(Beginning of INPUT)

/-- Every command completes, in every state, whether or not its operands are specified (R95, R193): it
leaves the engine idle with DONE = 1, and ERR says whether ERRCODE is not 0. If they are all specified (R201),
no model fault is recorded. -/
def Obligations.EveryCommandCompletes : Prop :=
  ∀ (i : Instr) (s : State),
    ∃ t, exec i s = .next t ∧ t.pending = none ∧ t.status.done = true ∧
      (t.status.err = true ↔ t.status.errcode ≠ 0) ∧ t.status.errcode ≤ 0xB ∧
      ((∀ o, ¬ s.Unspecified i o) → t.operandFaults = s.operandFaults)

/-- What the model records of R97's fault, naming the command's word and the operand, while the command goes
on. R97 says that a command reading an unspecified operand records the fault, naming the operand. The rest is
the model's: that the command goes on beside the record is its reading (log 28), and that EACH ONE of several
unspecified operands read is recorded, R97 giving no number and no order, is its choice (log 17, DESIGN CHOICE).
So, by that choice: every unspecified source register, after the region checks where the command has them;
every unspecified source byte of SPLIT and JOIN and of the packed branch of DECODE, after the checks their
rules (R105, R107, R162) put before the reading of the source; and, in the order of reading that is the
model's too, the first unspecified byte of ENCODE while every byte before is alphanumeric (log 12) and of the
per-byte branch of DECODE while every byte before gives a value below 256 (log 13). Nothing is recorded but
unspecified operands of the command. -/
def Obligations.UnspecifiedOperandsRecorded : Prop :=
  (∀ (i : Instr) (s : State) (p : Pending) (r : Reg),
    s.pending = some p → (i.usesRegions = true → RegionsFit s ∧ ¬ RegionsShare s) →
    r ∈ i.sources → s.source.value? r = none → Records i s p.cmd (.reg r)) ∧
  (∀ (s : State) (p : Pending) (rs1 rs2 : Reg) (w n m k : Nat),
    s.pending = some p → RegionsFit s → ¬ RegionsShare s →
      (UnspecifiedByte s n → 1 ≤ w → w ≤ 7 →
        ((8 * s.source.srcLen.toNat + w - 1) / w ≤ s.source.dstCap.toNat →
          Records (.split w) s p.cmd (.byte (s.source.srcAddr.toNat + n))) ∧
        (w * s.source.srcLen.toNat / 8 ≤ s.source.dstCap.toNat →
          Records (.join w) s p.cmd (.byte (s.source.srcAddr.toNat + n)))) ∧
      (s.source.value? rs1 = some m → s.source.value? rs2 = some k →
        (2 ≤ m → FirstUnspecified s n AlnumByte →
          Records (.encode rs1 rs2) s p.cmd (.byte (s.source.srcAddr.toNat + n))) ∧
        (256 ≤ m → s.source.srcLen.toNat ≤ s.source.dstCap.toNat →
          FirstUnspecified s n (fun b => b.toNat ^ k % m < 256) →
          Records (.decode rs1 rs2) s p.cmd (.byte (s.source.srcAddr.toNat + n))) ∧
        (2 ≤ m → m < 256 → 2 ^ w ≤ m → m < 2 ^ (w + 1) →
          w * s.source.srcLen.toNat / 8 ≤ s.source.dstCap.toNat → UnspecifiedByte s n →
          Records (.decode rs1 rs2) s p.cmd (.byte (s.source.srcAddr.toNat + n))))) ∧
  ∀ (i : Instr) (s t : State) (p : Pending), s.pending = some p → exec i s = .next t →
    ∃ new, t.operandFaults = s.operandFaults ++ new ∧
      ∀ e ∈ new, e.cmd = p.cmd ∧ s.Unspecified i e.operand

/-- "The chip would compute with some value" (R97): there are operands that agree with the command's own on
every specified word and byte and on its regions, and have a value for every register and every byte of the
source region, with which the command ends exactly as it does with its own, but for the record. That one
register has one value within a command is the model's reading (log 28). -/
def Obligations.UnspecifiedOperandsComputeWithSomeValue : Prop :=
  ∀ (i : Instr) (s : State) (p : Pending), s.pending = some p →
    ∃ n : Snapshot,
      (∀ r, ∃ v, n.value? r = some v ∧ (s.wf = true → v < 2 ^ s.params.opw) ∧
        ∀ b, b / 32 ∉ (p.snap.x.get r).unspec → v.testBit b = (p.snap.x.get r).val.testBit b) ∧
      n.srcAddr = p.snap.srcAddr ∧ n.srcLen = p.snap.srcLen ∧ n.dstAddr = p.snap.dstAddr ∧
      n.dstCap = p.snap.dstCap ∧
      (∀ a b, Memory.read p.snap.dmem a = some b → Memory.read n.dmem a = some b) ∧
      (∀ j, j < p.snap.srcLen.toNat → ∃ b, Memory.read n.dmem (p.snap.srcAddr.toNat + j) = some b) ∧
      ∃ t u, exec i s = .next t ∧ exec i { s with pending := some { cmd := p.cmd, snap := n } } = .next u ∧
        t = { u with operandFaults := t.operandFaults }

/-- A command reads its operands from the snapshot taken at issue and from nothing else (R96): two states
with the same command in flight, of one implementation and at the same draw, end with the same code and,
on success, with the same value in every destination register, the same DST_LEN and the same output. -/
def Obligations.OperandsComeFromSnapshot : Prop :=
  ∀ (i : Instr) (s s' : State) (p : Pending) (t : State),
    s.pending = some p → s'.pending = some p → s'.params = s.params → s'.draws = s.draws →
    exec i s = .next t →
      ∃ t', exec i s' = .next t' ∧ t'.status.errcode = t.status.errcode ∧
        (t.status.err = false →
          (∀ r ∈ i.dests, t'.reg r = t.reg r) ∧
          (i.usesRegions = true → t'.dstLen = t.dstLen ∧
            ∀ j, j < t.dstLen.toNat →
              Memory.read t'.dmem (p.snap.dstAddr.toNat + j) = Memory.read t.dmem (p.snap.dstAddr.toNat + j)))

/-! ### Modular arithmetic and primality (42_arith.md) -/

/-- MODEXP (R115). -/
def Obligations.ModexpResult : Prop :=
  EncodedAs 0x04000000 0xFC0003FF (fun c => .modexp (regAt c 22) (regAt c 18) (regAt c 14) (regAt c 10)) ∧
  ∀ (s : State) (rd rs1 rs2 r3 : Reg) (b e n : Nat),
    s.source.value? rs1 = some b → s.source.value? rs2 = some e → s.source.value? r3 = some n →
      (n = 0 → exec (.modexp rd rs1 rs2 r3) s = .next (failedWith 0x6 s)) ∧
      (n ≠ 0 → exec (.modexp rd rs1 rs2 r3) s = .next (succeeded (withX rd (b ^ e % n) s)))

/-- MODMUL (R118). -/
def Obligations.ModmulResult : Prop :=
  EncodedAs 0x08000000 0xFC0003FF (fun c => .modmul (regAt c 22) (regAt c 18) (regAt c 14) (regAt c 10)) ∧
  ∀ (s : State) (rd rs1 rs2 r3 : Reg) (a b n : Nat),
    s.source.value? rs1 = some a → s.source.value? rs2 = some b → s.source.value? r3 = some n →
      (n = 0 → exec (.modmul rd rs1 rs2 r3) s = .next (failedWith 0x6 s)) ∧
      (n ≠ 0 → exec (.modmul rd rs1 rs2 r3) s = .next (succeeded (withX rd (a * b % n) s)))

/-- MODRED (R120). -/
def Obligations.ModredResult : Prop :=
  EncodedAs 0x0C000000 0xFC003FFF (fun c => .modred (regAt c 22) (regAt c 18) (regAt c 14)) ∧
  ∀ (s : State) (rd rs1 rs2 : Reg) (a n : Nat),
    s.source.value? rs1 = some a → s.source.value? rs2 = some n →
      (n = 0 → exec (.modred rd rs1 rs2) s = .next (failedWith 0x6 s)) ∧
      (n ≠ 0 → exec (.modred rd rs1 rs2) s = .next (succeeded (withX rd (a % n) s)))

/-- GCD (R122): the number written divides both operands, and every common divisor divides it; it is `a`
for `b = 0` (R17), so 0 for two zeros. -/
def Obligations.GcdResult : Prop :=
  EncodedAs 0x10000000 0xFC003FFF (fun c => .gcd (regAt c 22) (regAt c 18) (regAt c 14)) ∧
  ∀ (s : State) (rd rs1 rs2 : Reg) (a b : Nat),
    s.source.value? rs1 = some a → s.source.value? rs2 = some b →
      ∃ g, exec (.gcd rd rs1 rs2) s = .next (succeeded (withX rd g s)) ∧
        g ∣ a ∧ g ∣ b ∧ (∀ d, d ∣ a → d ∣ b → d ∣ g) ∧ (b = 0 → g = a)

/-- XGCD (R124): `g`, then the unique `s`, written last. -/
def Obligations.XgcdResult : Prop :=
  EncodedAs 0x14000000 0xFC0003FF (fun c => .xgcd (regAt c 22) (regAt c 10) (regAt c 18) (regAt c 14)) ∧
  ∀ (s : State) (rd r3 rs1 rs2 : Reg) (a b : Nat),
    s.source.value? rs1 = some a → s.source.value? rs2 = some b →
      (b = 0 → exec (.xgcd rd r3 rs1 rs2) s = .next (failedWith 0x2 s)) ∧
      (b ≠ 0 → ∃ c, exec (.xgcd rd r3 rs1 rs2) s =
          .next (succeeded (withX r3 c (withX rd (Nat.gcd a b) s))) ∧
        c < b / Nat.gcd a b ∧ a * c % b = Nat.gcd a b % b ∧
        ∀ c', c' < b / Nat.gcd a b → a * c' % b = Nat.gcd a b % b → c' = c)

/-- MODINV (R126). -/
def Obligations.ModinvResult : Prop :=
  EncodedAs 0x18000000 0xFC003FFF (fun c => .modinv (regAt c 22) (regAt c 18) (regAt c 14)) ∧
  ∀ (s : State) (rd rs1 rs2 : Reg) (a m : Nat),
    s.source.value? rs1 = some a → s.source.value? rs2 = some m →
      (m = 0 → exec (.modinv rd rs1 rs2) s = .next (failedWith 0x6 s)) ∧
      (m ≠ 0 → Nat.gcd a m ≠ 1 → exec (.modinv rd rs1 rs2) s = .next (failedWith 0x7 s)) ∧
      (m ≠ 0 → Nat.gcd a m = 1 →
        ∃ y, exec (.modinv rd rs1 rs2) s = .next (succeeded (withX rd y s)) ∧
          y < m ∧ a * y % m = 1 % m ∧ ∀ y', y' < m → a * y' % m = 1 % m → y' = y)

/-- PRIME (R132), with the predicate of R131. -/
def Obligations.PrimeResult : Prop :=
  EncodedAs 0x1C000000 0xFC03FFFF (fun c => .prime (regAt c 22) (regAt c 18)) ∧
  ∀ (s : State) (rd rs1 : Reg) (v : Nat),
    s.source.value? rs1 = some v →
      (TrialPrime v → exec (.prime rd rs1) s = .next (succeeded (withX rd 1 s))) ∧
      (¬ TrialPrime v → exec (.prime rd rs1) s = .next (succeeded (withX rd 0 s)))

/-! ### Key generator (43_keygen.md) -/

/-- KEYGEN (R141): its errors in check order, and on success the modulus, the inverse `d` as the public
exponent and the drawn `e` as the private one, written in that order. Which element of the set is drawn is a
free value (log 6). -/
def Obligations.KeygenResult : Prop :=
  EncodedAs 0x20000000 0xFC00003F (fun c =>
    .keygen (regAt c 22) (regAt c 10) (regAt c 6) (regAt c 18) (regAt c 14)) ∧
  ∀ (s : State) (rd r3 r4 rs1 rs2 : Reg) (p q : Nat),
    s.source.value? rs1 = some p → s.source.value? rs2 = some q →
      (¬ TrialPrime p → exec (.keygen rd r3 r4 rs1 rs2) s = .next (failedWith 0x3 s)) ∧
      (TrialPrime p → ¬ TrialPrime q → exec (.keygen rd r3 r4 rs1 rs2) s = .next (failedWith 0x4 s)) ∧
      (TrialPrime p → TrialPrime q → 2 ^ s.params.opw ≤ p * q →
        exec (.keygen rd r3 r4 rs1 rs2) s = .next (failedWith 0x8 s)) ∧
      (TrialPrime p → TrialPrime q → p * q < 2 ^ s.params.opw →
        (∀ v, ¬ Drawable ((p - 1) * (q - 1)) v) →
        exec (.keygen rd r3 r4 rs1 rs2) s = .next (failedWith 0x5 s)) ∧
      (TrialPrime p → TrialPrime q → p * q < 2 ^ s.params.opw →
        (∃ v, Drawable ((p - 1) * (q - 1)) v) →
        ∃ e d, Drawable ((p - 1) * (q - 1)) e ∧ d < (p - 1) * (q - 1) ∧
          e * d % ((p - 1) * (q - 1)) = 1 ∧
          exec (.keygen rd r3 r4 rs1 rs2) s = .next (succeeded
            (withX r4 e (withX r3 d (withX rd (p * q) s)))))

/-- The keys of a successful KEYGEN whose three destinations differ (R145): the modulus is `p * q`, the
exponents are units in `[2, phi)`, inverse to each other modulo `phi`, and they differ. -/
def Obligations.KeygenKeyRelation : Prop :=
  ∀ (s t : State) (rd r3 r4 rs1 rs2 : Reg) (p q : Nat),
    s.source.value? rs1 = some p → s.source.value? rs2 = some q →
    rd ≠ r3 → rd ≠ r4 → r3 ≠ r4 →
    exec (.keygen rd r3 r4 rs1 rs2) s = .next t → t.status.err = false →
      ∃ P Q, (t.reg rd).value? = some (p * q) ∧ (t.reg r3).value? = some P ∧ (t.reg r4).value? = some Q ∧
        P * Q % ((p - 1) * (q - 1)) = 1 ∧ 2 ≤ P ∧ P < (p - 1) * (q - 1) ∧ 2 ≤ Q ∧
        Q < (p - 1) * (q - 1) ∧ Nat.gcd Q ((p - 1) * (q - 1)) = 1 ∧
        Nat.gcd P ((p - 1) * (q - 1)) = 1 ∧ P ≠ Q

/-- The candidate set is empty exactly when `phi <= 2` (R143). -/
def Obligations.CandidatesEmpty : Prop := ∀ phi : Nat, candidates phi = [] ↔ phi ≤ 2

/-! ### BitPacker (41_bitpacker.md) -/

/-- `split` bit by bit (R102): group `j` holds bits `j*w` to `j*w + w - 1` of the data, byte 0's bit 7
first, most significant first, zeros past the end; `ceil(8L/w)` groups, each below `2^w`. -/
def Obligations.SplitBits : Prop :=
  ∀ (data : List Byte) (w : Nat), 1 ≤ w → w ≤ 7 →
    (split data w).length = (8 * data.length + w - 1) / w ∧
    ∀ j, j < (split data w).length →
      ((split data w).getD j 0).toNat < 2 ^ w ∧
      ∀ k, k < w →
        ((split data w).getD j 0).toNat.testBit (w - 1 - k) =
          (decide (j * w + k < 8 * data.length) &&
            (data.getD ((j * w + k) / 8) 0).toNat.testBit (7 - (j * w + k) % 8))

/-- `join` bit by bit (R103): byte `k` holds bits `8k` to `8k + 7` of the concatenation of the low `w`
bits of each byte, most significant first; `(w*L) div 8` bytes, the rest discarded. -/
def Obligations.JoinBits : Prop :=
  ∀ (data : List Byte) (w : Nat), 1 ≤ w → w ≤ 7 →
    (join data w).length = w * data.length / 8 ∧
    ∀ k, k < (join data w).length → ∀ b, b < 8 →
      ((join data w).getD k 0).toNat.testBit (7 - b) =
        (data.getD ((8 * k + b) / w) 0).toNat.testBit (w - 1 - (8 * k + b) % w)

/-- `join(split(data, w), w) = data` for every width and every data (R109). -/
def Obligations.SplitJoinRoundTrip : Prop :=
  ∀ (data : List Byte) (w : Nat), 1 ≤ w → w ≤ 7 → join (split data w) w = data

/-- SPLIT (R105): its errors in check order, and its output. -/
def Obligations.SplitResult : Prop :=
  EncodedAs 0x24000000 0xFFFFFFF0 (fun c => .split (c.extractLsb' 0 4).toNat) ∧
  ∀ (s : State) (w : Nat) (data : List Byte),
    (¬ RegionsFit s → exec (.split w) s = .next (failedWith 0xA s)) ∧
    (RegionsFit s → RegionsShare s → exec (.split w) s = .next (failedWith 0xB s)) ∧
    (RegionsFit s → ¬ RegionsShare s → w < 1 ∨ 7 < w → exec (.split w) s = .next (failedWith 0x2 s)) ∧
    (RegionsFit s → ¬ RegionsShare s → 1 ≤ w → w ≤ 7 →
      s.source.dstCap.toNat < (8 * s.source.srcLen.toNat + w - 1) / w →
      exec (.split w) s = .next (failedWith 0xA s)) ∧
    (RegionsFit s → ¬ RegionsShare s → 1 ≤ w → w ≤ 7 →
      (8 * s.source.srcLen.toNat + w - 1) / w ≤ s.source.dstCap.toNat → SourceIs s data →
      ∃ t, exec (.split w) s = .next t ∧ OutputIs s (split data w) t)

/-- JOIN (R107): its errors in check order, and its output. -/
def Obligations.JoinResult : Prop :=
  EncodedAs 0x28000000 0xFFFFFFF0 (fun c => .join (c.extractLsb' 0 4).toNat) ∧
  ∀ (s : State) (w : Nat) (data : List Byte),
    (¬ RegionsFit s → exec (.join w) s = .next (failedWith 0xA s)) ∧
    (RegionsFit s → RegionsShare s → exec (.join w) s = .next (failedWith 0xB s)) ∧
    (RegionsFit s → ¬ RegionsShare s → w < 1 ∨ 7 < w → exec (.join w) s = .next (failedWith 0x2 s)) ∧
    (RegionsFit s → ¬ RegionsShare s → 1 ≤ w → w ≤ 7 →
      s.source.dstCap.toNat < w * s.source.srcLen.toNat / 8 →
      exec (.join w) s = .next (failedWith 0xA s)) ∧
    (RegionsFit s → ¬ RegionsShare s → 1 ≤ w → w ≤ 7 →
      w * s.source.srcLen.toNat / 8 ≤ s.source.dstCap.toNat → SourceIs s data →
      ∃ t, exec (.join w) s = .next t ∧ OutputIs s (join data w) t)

(End of INPUT)

*REQUIRED WORK:* Find how many lines of the listing hold "dstCap" and give the number by itself.

*ANSWER FOR THIS EXERCISE:* 9